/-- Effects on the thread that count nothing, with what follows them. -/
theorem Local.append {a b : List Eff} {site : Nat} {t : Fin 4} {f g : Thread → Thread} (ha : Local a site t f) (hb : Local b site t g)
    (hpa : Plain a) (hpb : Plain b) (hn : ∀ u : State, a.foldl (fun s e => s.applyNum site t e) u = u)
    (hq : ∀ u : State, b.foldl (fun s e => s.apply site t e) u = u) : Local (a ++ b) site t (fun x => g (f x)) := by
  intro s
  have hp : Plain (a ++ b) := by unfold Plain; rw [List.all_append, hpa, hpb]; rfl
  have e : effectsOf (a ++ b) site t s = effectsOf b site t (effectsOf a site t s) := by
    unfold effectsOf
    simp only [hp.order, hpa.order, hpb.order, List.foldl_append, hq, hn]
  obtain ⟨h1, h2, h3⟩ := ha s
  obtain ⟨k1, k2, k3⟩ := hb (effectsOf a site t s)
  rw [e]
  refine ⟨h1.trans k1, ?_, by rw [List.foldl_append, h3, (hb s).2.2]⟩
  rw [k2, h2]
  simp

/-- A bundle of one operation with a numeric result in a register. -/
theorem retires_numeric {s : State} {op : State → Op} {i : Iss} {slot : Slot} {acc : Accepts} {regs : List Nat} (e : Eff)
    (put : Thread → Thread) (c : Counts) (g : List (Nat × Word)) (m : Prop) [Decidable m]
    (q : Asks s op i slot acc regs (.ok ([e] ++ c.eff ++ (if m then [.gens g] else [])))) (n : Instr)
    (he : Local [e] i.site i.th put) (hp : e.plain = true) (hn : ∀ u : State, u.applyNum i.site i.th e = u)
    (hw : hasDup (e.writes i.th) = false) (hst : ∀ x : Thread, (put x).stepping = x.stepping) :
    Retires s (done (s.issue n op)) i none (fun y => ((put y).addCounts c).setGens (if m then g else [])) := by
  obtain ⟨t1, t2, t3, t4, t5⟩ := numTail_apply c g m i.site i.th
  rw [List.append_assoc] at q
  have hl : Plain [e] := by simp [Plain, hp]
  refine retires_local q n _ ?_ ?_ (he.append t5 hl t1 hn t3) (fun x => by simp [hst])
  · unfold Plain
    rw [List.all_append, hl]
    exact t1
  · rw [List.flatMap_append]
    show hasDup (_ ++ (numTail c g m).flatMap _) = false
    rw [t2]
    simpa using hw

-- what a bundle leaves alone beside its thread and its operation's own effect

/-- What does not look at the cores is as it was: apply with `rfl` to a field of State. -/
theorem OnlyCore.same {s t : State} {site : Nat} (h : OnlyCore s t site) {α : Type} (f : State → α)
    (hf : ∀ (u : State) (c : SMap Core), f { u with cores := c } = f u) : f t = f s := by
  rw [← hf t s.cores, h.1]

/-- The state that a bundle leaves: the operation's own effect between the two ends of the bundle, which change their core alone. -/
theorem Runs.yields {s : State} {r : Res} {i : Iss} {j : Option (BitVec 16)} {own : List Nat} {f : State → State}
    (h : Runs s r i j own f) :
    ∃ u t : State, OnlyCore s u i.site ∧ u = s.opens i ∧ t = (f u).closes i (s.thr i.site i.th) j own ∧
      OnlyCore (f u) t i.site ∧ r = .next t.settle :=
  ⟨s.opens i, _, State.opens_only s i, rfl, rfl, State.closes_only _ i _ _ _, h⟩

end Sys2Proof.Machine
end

- - - - - - -

What you will do:
Report only how many lines above include "with".

Reply to the exercise:
4